***** RECORDS FOR THE TASK

-- ==== Sys2Proof/Machine/Events.lean ====
section
/-! DEFINITION. Subscriptions and events, the dictionary mailbox, MCTP control, the fabric inbox, program images
(spec/17 R399 to R405; spec/00 R1). -/

namespace Sys2Proof.Machine

/-! ### Subscribers (R399) -/

/-- Watch records of a SUBSCRIBE: index, subindex, whether the zero byte is zero. -/
def watchRecords (payload : List Byte) : List (Nat × Nat × Bool) :=
  (List.range ((payload.length - 4) / 4)).map (fun i =>
    (octs payload (4 + 4 * i) 2, octs payload (6 + 4 * i) 1, octs payload (7 + 4 * i) 1 == 0))

/-- What refuses a SUBSCRIBE, or 0. -/
def State.subscribeCode (s : State) (q : DapReq) : Nat :=
  let ws := watchRecords q.payload
  let vf := match q.path with
    | .mailbox fn => fn != 0
    | _ => false
  if frameCode q false ≠ 0 ∨ q.len ≠ q.payload.length ∨ ws.any (fun w => !w.2.2) then dsBadFrame
  else if ws.any (fun w => (rowOf w.1 w.2.1).isNone) then dsNoEntry
  else if q.bcast || (vf && octs q.payload 0 4 / 4 != 0) then dsDenied
  else if s.subs.length ≥ 16 ∧ !s.subs.any (fun u => decide (u.path = q.path)) then dsBusy
  else if q.payload.length < 4 ∨ q.payload.length % 4 ≠ 0 ∨ ws.length > 8 then dsType
  else 0

/-- A requester already present replaces its mask and watches. -/
def State.setSubscriber (s : State) (path : DapPath) (mask : Nat) (watches : List (Nat × Nat × Nat)) : State :=
  if s.subs.any (fun u => decide (u.path = path)) then
    { s with subs := s.subs.map (fun u => if u.path = path then { u with mask := mask, watches := watches } else u) }
  else { s with subs := s.subs ++ [⟨path, mask, watches, 0, [], false⟩] }

def State.subscribe (s : State) (q : DapReq) : State :=
  s.serve q 5 fun s =>
    let c := s.subscribeCode q
    if c ≠ 0 then s.reply q 5 c 0 false false []
    else
      let ws := watchRecords q.payload
      have s : State := ws.foldl (fun (t : State) w => t.refresh w.1 w.2.1) s
      (s.setSubscriber q.path (octs q.payload 0 4) (ws.map (fun w => (w.1, w.2.1, s.tagOf w.1 w.2.1)))).reply q 5 0 0 false false []

def execSubscribe (q : DapReq) (s : State) : Host.Outcome State Fault Refusal := .next (s.subscribe q)

def State.unsubscribe (s : State) (q : DapReq) : State :=
  s.serve q 6 fun s =>
    if frameCode q false ≠ 0 then s.reply q 6 dsBadFrame 0 false false []
    else if q.bcast then s.reply q 6 dsDenied 0 false false []
    else
      have s : State := { s with subs := s.subs.filter (fun u => decide (u.path ≠ q.path)) }
      have s : State := match q.path with
        | .mailbox fn => s.showPend fn
        | _ => s
      s.reply q 6 0 0 false false []

def execUnsubscribe (q : DapReq) (s : State) : Host.Outcome State Fault Refusal := .next (s.unsubscribe q)

/-! ### Acknowledgement and retransmission (R400) -/

/-- Put a subscriber's queue in its place and send what its window of four now admits. -/
def State.setQueue (s : State) (path : DapPath) (q : List Ev) : State :=
  match path with
  | .mailbox fn =>
    State.showPend { s with subs := s.subs.map (fun u => if u.path = path then { u with queue := q } else u) } fn
  | _ =>
    let r := sendQueue q 4
    { s with
      subs := s.subs.map (fun u => if u.path = path then { u with queue := r.1 } else u)
      out := s.out ++ r.2.map (fun e => .event path e) }

def State.queueOf (s : State) (path : DapPath) : List Ev :=
  match s.subs.find? (fun u => decide (u.path = path)) with
  | some u => u.queue
  | none => []

/-- An acknowledgement of an event that has been sent. -/
def State.eventAck (s : State) (path : DapPath) (seq : Nat) : State :=
  if !s.dapServed path then s
  else s.setQueue path ((s.queueOf path).filter (fun e => !(e.sent && e.seq == seq)))

def execEventAck (path : DapPath) (seq : Nat) (s : State) : Host.Outcome State Fault Refusal := .next (s.eventAck path seq)

/-- 20 ms without an acknowledgement: what is outstanding is sent again, up to five times, then abandoned. -/
def State.eventRetransmit (s : State) (path : DapPath) : State :=
  match path with
  | .mailbox _ => s
  | _ =>
    if !s.dapServed path then s else
    let q := s.queueOf path
    let due := q.filter (fun e => e.sent && decide (e.tries < 5))
    let lost := q.filter (fun e => e.sent && decide (5 ≤ e.tries))
    have s : State := s.emits (due.map (fun e => .event path e))
    have s : State := s.bumpBy 0x8050 3 lost.length
    s.setQueue path ((q.filter (fun e => !(e.sent && decide (5 ≤ e.tries)))).map (fun e => if e.sent then { e with tries := e.tries + 1 } else e))

def execEventRetransmit (path : DapPath) (s : State) : Host.Outcome State Fault Refusal := .next (s.eventRetransmit path)

/-! ### Watches (R399, R400) -/

/-- A watched entry whose tag has advanced: its latest value is queued. -/
def State.watchOne (s : State) (path : DapPath) (w : Nat × Nat × Nat) : State :=
  match rowOf w.1 w.2.1 with
  | none => s
  | some e =>
    have s : State := s.refresh w.1 w.2.1
    let tag := s.tagOf w.1 w.2.1
    if tag = w.2.2 ∨ e.cls = .wo then s
    else
      let v := (s.segment e w.2.1 0 28).1
      have s : State := { s with subs := s.subs.map (fun u =>
        if u.path = path then { u with watches := u.watches.map (fun x => if x.1 = w.1 ∧ x.2.1 = w.2.1 then (x.1, x.2.1, tag) else x) } else u) }
      match s.subs.find? (fun u => decide (u.path = path)) with
      | none => s
      | some u =>
        let r := u.push 7 s.time (padTo 32 (natLE 2 w.1 ++ natLE 1 w.2.1 ++ natLE 1 v.length ++ v))
        have s : State := { s with subs := s.subs.map (fun x => if x.path = path then r.1 else x), out := s.out ++ r.2.2 }
        have s : State := match path with
          | .mailbox fn => s.showPend fn
          | _ => s
        if r.2.1 then s.bump 0x8050 2 else s

/-- The sample every 100 ms. -/
def State.watchSample (s : State) : State :=
  (s.subs.filter (fun u => bit u.mask 7)).foldl (fun (t : State) u => u.watches.foldl (fun (t : State) w => t.watchOne u.path w) t) s

def execWatchSample (s : State) : Host.Outcome State Fault Refusal := .next s.watchSample

/-! ### The mailbox (R404) -/

/-- A DAP request from the bytes of a message. -/
def dapOfBytes (path : DapPath) (b : List Byte) : DapReq :=
  let len := octs b 20 2
  let svc := octs b 6 1
  { path := path, tid := octs b 4 2, index := octs b 8 2, sub := octs b 10 1, offset := octs b 12 4, vtag := octs b 16 4, len := len,
    last := bit (octs b 7 1) 0, bcast := false,
    bad := octs b 0 1 != 1 || octs b 1 1 % 16 != 1 || octs b 7 1 / 16 != 0 || octs b 22 2 != 0 || (svc != 1 && decide (len + 24 > b.length)),
    payload := (b.drop 24).take len }

/-- Perform the service that a request names. -/
def State.dapService (s : State) (q : DapReq) (svc : Nat) : State :=
  if svc = 1 then s.dapRead q
  else if svc = 2 then s.dapWrite q
  else if svc = 3 then s.dapList q
  else if svc = 4 then s.dapDescribe q
  else if svc = 5 then s.subscribe q
  else if svc = 6 then s.unsubscribe q
  else if svc = 7 then s.dapAbort q
  else s.serve q svc fun s => s.reply q svc dsBadFrame 0 false false []

/-- SEND: the message in DICT_REQ goes to the management core. -/
def State.dictSend (s : State) (r : Requester) (len : Nat) : State :=
  let fn := reqFn r
  s.gate r .dictCmd fn fun s =>
    if len < 24 ∨ len > 1048 ∨ s.gf R.dictCmd_STATUS fn = 1 then s.cmdDone .dictCmd fn 1 2 else
    let b := ((List.range 262).flatMap (fun k => natLE 4 (s.rd .dictReq (fn * 262 + k)).toNat)).take len
    have s : State := (s.cmdDone .dictCmd fn 1 0).sf R.dictStat_READY fn 0
    let kind := octs b 1 1 / 16
    if kind = 0 then s.dapService (dapOfBytes (.mailbox fn) b) (octs b 6 1)
    else if kind = 3 then s.eventAck (.mailbox fn) (octs b 12 4)
    else s

def execDictSend (r : Requester) (len : Nat) (s : State) : Host.Outcome State Fault Refusal := .next (s.dictSend r len)

/-! ### MCTP control (R402, R403; the layouts are DSP0236's, PRESUMED, unsafe; log entry 66) -/

/-- Whether MCTP is served on a carrier: PCIe, or the management port while 0x4012:01 holds an EID. -/
def State.mctpServed (s : State) (pcie : Bool) : Bool :=
  (s.boot.phase == 1 || s.boot.phase == 3 || s.boot.phase == 4) && (if pcie then !s.linkOff else s.dnum 0x4012 1 != 0)

/-- A control response: type 0, the command, its completion code and data. -/
def State.mctpReply (s : State) (pcie : Bool) (cmd code : Nat) (data : List Byte) : State :=
  s.emit (.mctp pcie (natLE 1 0 ++ natLE 1 0 ++ natLE 1 cmd ++ natLE 1 code ++ data))

/-- The device's EID on a carrier. -/
def State.eidOf (s : State) (pcie : Bool) : Nat := if pcie then s.dnum 0x4012 2 else s.dnum 0x4012 1

/-- Set Endpoint ID: the bus owner assigns the PCIe EID; the management port's is the setting 0x4012:01, so it is not taken. -/
def State.setEid (s : State) (pcie : Bool) (eid : Nat) : State :=
  if !s.mctpServed pcie then s
  else if eid < 8 ∨ eid = 255 ∨ eid > 255 then s.mctpReply pcie 1 2 []
  else if pcie then (s.setN 0x4012 2 eid).mctpReply pcie 1 0 (natLE 1 0 ++ natLE 1 eid ++ zeros 1)
  else s.mctpReply pcie 1 0 (natLE 1 0x10 ++ natLE 1 (s.eidOf false) ++ zeros 1)

def execSetEndpointId (pcie : Bool) (eid : Nat) (s : State) : Host.Outcome State Fault Refusal := .next (s.setEid pcie eid)

def execGetEndpointId (pcie : Bool) (s : State) : Host.Outcome State Fault Refusal :=
  .next (if s.mctpServed pcie then s.mctpReply pcie 2 0 (natLE 1 (s.eidOf pcie) ++ zeros 2) else s)

/-- Versions: of the base specification and the control protocol 1.3; of the two message types what the spec leaves open. -/
def State.mctpVersion (s : State) (pcie : Bool) (t : Nat) : State :=
  if !s.mctpServed pcie then s
  else if t = 0 ∨ t = 0xFF then s.mctpReply pcie 4 0 (natLE 1 1 ++ [0xF1, 0xF3, 0xF0, 0])
  else if t = 5 ∨ t = 0x7F then (s.fresh.2).mctpReply pcie 4 0 (natLE 1 1 ++ freeBytes s.fresh.1 4)
  else s.mctpReply pcie 4 0x80 []

def execGetMctpVersionSupport (pcie : Bool) (msgType : Nat) (s : State) : Host.Outcome State Fault Refusal :=
  .next (s.mctpVersion pcie msgType)

def execGetMessageTypeSupport (pcie : Bool) (s : State) : Host.Outcome State Fault Refusal :=
  .next (if s.mctpServed pcie then s.mctpReply pcie 5 0 (natLE 1 2 ++ [0x05, 0x7F]) else s)

/-- The one vendor: the IANA enterprise number of 0x1001:02. -/
def State.mctpVendor (s : State) (pcie : Bool) (selector : Nat) : State :=
  if !s.mctpServed pcie then s
  else if selector ≠ 0 then s.mctpReply pcie 6 2 []
  else s.mctpReply pcie 6 0 (natLE 1 0xFF ++ natLE 1 1 ++ natBE 4 (s.dnum 0x1001 2) ++ zeros 2)

def execGetVendorDefinedMessageSupport (pcie : Bool) (selector : Nat) (s : State) : Host.Outcome State Fault Refusal :=
  .next (s.mctpVendor pcie selector)

/-! ### The fabric inbox (R405) -/

/-- The sequence number last taken from a slot. -/
def State.inboxTaken (s : State) (slot : Nat) : Nat := Sparse.get (fun _ => 0) s.inbox slot

/-- A slot whose sequence number differs from the last one taken. -/
def State.inboxTake (s : State) (slot : Nat) : State :=
  let a := s.inboxBase + slot * 4096
  let seq := leNat (s.readMem a 8)
  if slot ≥ 16 ∨ !s.ready ∨ seq = s.inboxTaken slot then s
  else
    let len := min 4064 (leNat (s.readMem (a + 24) 2))
    let body := s.readMem (a + 32) len
    have s : State := { s with inbox := Sparse.put (fun _ => 0) s.inbox slot seq }
    if body.headD 0 = 0x05 then s.spdm (.inbox slot) (body.drop 1) else s.bump 0x8050 6

def execInboxSlotTake (slot : Nat) (s : State) : Host.Outcome State Fault Refusal := .next (s.inboxTake slot)

/-! ### Program images (spec/00 R1) -/

/-- Whether the shape table has a feature: an entry of 0x1000 to 0x1FFF, with at least the value that the image asks for. -/
def State.hasFeature (s : State) (f : Nat × Nat) : Bool :=
  let i := f.1 / 256
  let sub := f.1 % 256
  decide (0x1000 ≤ i) && decide (i ≤ 0x1FFF) && (rowOf i sub).isSome &&
  (match (s.live i sub).getD (s.dval i sub) with
    | .num n => decide (f.2 ≤ n)
    | .oct l => decide (f.2 ≤ leNat l))

/-- A program image is refused, with a report and no other change, when the part lacks a feature it requires. -/
def State.programImage (s : State) (features : List (Nat × Nat)) : State :=
  match features.find? (fun f => !s.hasFeature f) with
  | some f => s.report (source 0xA 0) (unstatedCode 3) 1 none f.1
  | none => s

def execProgramImageLoad (features : List (Nat × Nat)) (s : State) : Host.Outcome State Fault Refusal := .next (s.programImage features)

end Sys2Proof.Machine
end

**********

ASSIGNMENT =
What you return must be an exact retyping of the lines above starting at the line with "out := s.out ++ r.2.map" and ending at the line with "let q := s.queueOf path", and nothing besides.

RESPONSE TO THE TASK =
      out := s.out ++ r.2.map (fun e => .event path e) }

def State.queueOf (s : State) (path : DapPath) : List Ev :=
  match s.subs.find? (fun u => decide (u.path = path)) with
  | some u => u.queue
  | none => []

/-- An acknowledgement of an event that has been sent. -/
def State.eventAck (s : State) (path : DapPath) (seq : Nat) : State :=
  if !s.dapServed path then s
  else s.setQueue path ((s.queueOf path).filter (fun e => !(e.sent && e.seq == seq)))

def execEventAck (path : DapPath) (seq : Nat) (s : State) : Host.Outcome State Fault Refusal := .next (s.eventAck path seq)

/-- 20 ms without an acknowledgement: what is outstanding is sent again, up to five times, then abandoned. -/
def State.eventRetransmit (s : State) (path : DapPath) : State :=
  match path with
  | .mailbox _ => s
  | _ =>
    if !s.dapServed path then s else
    let q := s.queueOf path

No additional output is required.